From Supplementary Table S4, it can be seen that the number of training samples increases from 50, 100 to 150, with the increase of training samples, the indexes have a large improvement, where the accuracy increases significantly by 20%, from 0.683 to 0.885. In the subsequent increase of training samples, from 150 to 200 to use all training samples, it can be seen that the accuracy is stable above 0.85, and the values of TPR, TNR, F1-score, and AUC indexes are stable around 0.92, 0.80, 0.86, and 0.88. It can be seen that the size of the training set has a certain influence on the performance of the classification system. With the increase of the training scale, the classification performance gradually improves, but after a certain scale, the classification performance does not change much and remains at a more stable value.
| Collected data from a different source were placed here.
/-- The port power stage (R274, R277 to R279, R282 to R285, R287 to R291, R293). -/
def Obligations.PowerStageCommands : Prop :=
  (∀ s p, s.vbusRequest p = true → s.pwrIs p .off = true → s.vsafe0 p = true →
    s.on F.DIE_STAT_SHUTDOWN (currant p) = false → (s.pwr.at p).notBefore ≤ s.ct →
    Completes (.vbusRequest p) s fun t =>
      t.pwrIs p .softstart = true ∧ (t.pwr.at p).vset = s.vsetEff p ∧ (t.pwr.at p).setpoint = 10 * s.vsetEff p
        ∧ (t.pwr.at p).timer = 0 ∧ t.on F.PWR_PSTAT_PG p = false ∧ t.pends (63 + p) = true) ∧
  (∀ s p, s.live p = true → s.pwrIs p .softstart = true →
    Completes (.softstartDone p) s fun t =>
      t.pwrIs p .ramp = true ∧ t.on F.PWR_PSTAT_GATEON p = false) ∧
  (∀ s p, s.live p = true → s.pwrIs p .ramp = true →
    Completes (.gateFullyOn p) s fun t =>
      t.pwrIs p .qual = true ∧ t.vsafe0 p = false ∧ t.on F.PWR_PSTAT_GATEON p = !s.on F.PWR_PSTAT_LIMIT p
        ∧ t.on F.PWR_PSTAT_PG p = false) ∧
  (∀ s p, s.live p = true → s.pwrIs p .qual = true → s.on F.PWR_PSTAT_LIMIT p = false →
    Completes (.tqualComplete p) s fun t =>
      t.pwrIs p .on = true ∧ t.on F.PWR_PSTAT_PG p = true) ∧
  (∀ s p i, s.live p = true → s.pwrIn p [.ramp, .qual, .on, .transition, .sink] = true →
    Completes (.limitEngage p i) s fun t =>
      t.on F.PWR_PSTAT_LIMIT p = decide (s.activeLevel p < s.flow p i)
        ∧ t.on F.PWR_PSTAT_GATEON p = (!decide (s.activeLevel p < s.flow p i) && !s.pwrIs p .ramp)
        ∧ (s.activeLevel p < s.flow p i → s.pwrIs p .on = true → t.pwrIs p .qual = true)
        ∧ ((s.flow p i ≤ s.activeLevel p ∨ s.pwrIs p .on = false) → t.fld F.PWR_PSTAT_STATE p = s.fld F.PWR_PSTAT_STATE p)) ∧
  (∀ s p, s.live p = true → s.on F.PWR_PSTAT_LIMIT p = true → s.pwrIn p sourcing = true →
    Completes (.faultTimerExpiry p) s fun t =>
      (t.fld F.PWR_PSTAT_CAUSE p = if s.ttrip p ≤ s.fetTemp p then 3 else 1)
        ∧ (s.fld F.PWR_PSTAT_RETRYLEFT p = 0 → s.contracted p = false → t.pwrIs p .latched = true)
        ∧ t.pends (63 + p) = true) ∧
  (∀ s p i, s.live p = true → s.pwrIn p sourcing = true → s.contracted p = false →
    ((100 * s.fld F.PWR_LEVELS_IFT p < i.natAbs ∨ 15000 < i.natAbs)) →
    Completes (.fastTrip p i) s fun t =>
      t.fld F.PWR_PSTAT_CAUSE p = 2 ∧ t.fld F.PWR_CNT0_FASTTRIPS p = (s.fld F.PWR_CNT0_FASTTRIPS p + 1) % 2 ^ 16
        ∧ t.on F.PWR_PSTAT_DURRAMP p = s.pwrIn p [.softstart, .ramp]
        ∧ (s.fld F.PWR_PSTAT_RETRYLEFT p = 0 →
          t.pwrIs p .latched = true ∧ t.fld F.PWR_CNT2_LATCHES p = (s.fld F.PWR_CNT2_LATCHES p + 1) % 2 ^ 16)
        ∧ (s.fld F.PWR_PSTAT_RETRYLEFT p ≠ 0 → s.fld F.PWR_PSTAT_RETRYLEFT p < 8 →
          t.pwrIs p .retryWait = true ∧ t.fld F.PWR_PSTAT_RETRYLEFT p = s.fld F.PWR_PSTAT_RETRYLEFT p - 1)
        ∧ t.on F.PWR_PSTAT_GATEON p = false ∧ (t.pwr.at p).gatesLow = true ∧ t.on F.PWR_PSTAT_PG p = false) ∧
  (∀ s p, s.live p = true → s.pwrIn p [.qual, .on, .transition, .sink] = true → s.on F.PWR_PSTAT_OVLDX p = false →
    Completes (.overloadExhausted p) s fun t =>
      t.on F.PWR_PSTAT_OVLDX p = true ∧ t.fld F.PWR_CNT3_OVLDEXH p = (s.fld F.PWR_CNT3_OVLDEXH p + 1) % 2 ^ 16
        ∧ t.pends (63 + p) = true ∧ ((s.pwr.at p).bins.sum ≤ 2500 → t.fld F.ADC_POVL_OVLDSUM p = 2500)) ∧
  (∀ s p, s.live p = true → s.on F.PWR_PSTAT_OVLDX p = true →
    Completes (.ovldxClear p) s fun t =>
      t.on F.PWR_PSTAT_OVLDX p = false ∧ s.OnlyIn [.reg .pwr, .reg .adc, .pwr] t) ∧
  (∀ s p v, s.live p = true → s.pwrIn p sourcing = true → ((11 * s.ovBase p + 5000 < 100 * v ∨ 5400 < v)) →
    Completes (.vbusOvervoltage p v) s fun t =>
      t.fld F.PWR_PSTAT_CAUSE p = 4 ∧ t.fld F.PWR_CNT1_OTHERTRIPS p = (s.fld F.PWR_CNT1_OTHERTRIPS p + 1) % 2 ^ 16
        ∧ t.pwrIn p sourcing = false) ∧
  (∀ s p i, s.live p = true → s.pwrIn p sourcing = true → (if s.downward p then 2000 else 500) < i →
    Completes (.reverseCurrent p i) s fun t =>
      t.fld F.PWR_PSTAT_CAUSE p = 5 ∧ t.pwrIn p sourcing = false) ∧
  (∀ s p, s.live p = true → s.pwrIn p sourcing = true →
    Completes (.buckPeakFault p) s fun t =>
      t.fld F.PWR_PSTAT_CAUSE p = 6 ∧ t.pwrIn p sourcing = false) ∧
  (∀ s p, s.live p = true →
    Completes (.vsetChange p) s fun t =>
      (t.pwr.at p).vset = t.vsetEff p
        ∧ (∀ o ∈ (s.pd.at p).accepted, s.vendorOn p = true → t.fld F.PWR_VSET_VSET p = o.volt / 10 % 2 ^ 13)
        ∧ (s.pwrIs p .on = true → (s.pwr.at p).vset ≠ t.vsetEff p → t.pwrIs p .transition = true)) ∧
  (∀ s p, s.live p = true → s.pwrIs p .transition = true → s.on F.PWR_PSTAT_LIMIT p = false → s.inBand p = true →
    Completes (.transitionComplete p) s fun t =>
      t.pwrIs p .on = true ∧ t.on F.PWR_PSTAT_PG p = true) ∧
  (∀ s p, s.live p = true → s.pwrIs p .transition = true →
    Completes (.transitionTimeout p) s fun t =>
      t.fld F.PWR_PSTAT_CAUSE p = 7 ∧ t.pwrIn p sourcing = false) ∧
  (∀ s p, s.live p = true → s.pwrIn p sourcing = true → s.fld F.TCPD_PDSTAT_PTYPE p = 2 → s.on F.PWR_PSTAT_CL p = true →
    s.fld F.ADC_PV_VBUS p < 300 →
    Completes (.ppsUndervoltage p) s fun t =>
      t.fld F.PWR_PSTAT_CAUSE p = 11 ∧ t.pwrIn p sourcing = false) ∧
  (∀ s p, s.live p = true → s.retryReady p = true →
    Completes (.retryStart p) s fun t =>
      t.pwrIs p .softstart = true ∧ t.fld F.PWR_CNT2_RETRIES p = (s.fld F.PWR_CNT2_RETRIES p + 1) % 2 ^ 16
        ∧ (t.pwr.at p).timer = 0) ∧
  (∀ s p, s.live p = true → s.pwrIs p .on = true → s.fld F.PWR_RETRY_RETRY p < 8 →
    Completes (.retryReload p) s fun t =>
      t.fld F.PWR_PSTAT_RETRYLEFT p = s.fld F.PWR_RETRY_RETRY p ∧ s.OnlyIn [.reg .pwr] t) ∧
  (∀ s p, s.live p = true → s.pwrIn p [.discharge, .retryWait, .latched, .off] = true →
    Completes (.dischargeDone p) s fun t =>
      t.vsafe0 p = true ∧ (s.pwrIs p .discharge = true → t.pwrIs p .off = true)
        ∧ ((s.pwr.at p).gatesLow = false → t.fld F.ADC_PV_VOUT p = 0)
        ∧ ((s.pd.at p).hardStep = 2 → s.ccIs p .disabled = false → (t.pd.at p).hardStep = 3)) ∧
  (∀ s p, s.live p = true → s.pwrIn p [.discharge, .retryWait, .latched] = true → s.vsafe0 p = false →
    Completes (.dischargeTimeout p) s fun t =>
      t.fld F.PWR_PSTAT_CAUSE p = 8 ∧ t.fld F.PWR_PSTAT_STATE p = s.fld F.PWR_PSTAT_STATE p ∧ t.pends (63 + p) = true) ∧
  (∀ s p, s.live p = true → s.pwrIs p .latched = true → ((s.fld F.PWR_PSTAT_CAUSE p ≠ 10 ∨ s.portInFault p 2 = false)) →
    Completes (.clrlatch p) s fun t =>
      t.pwrIs p .latched = false ∧ t.fld F.PWR_PSTAT_RETRYLEFT p = s.fld F.PWR_RETRY_RETRY p % 8) ∧
  (∀ s p, s.live p = true → s.pwrIs p .latched = true → s.fld F.PWR_PSTAT_CAUSE p = 10 → s.portInFault p 2 = true →
    Completes (.clrlatch p) s fun t =>
      t.pwrIs p .latched = true ∧ t.fld F.PWR_CNT3_LREFUSE p = (s.fld F.PWR_CNT3_LREFUSE p + 1) % 2 ^ 16) ∧
  (∀ s p b, s.live p = true → ((b = true ∨ s.brdoffHeld p = false)) →
    Completes (.voffWrite p b) s fun t =>
      t.on F.PWR_PCTL_VOFF p = b
        ∧ (b = true →
          t.pwrIn p sourcing = false ∧ t.pwrIs p .sink = false ∧ t.contracted p = false
          ∧ t.bit F.GOV_BRDOFF_PORTS 0 (p - 1) = false)
        ∧ (b = true → s.pwrIs p .sink = true → t.on F.TCPD_SINKSTAT_SKGON p = false)) ∧
  (∀ s n, s.currantFitted n = true → s.domOn (Dom.ports n) = true →
    s.fld F.PWR_CSTAT_FSWNOW n < clamp 25 80 (s.fld F.PWR_BCFG_FSW n) →
    Completes (.fswStep n) s fun t =>
      t.fld F.PWR_CSTAT_FSWNOW n = s.fld F.PWR_CSTAT_FSWNOW n + 1 ∧ s.OnlyIn [.reg .pwr] t) ∧
  (∀ s n, s.currantFitted n = true → s.domOn (Dom.ports n) = true →
    clamp 25 80 (s.fld F.PWR_BCFG_FSW n) < s.fld F.PWR_CSTAT_FSWNOW n →
    Completes (.fswStep n) s fun t =>
      t.fld F.PWR_CSTAT_FSWNOW n = s.fld F.PWR_CSTAT_FSWNOW n - 1 ∧ s.OnlyIn [.reg .pwr] t)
Table 6 shows the performance comparison of the integrated multi-modal classification network using some of the modalities for learning, divided into four groups for ablation experimental comparison.
Table 7 shows the comparison of the average accuracy 95% confidence intervals of the three models mentioned in the article and their different modalities. It can be observed that the average accuracy 95% confidence interval of the integrated multi-modal classification network has the least fluctuation of 0.004, which indicates that this model is more stable compared to other models.
TABLE 7. Comparison between different classification networks, stratified by accuracy and 95% confidence interval.
To evaluate the classification network proposed in this article, previous networks designed using the PROSTATEx dataset were selected for comparison, as shown in Table 8.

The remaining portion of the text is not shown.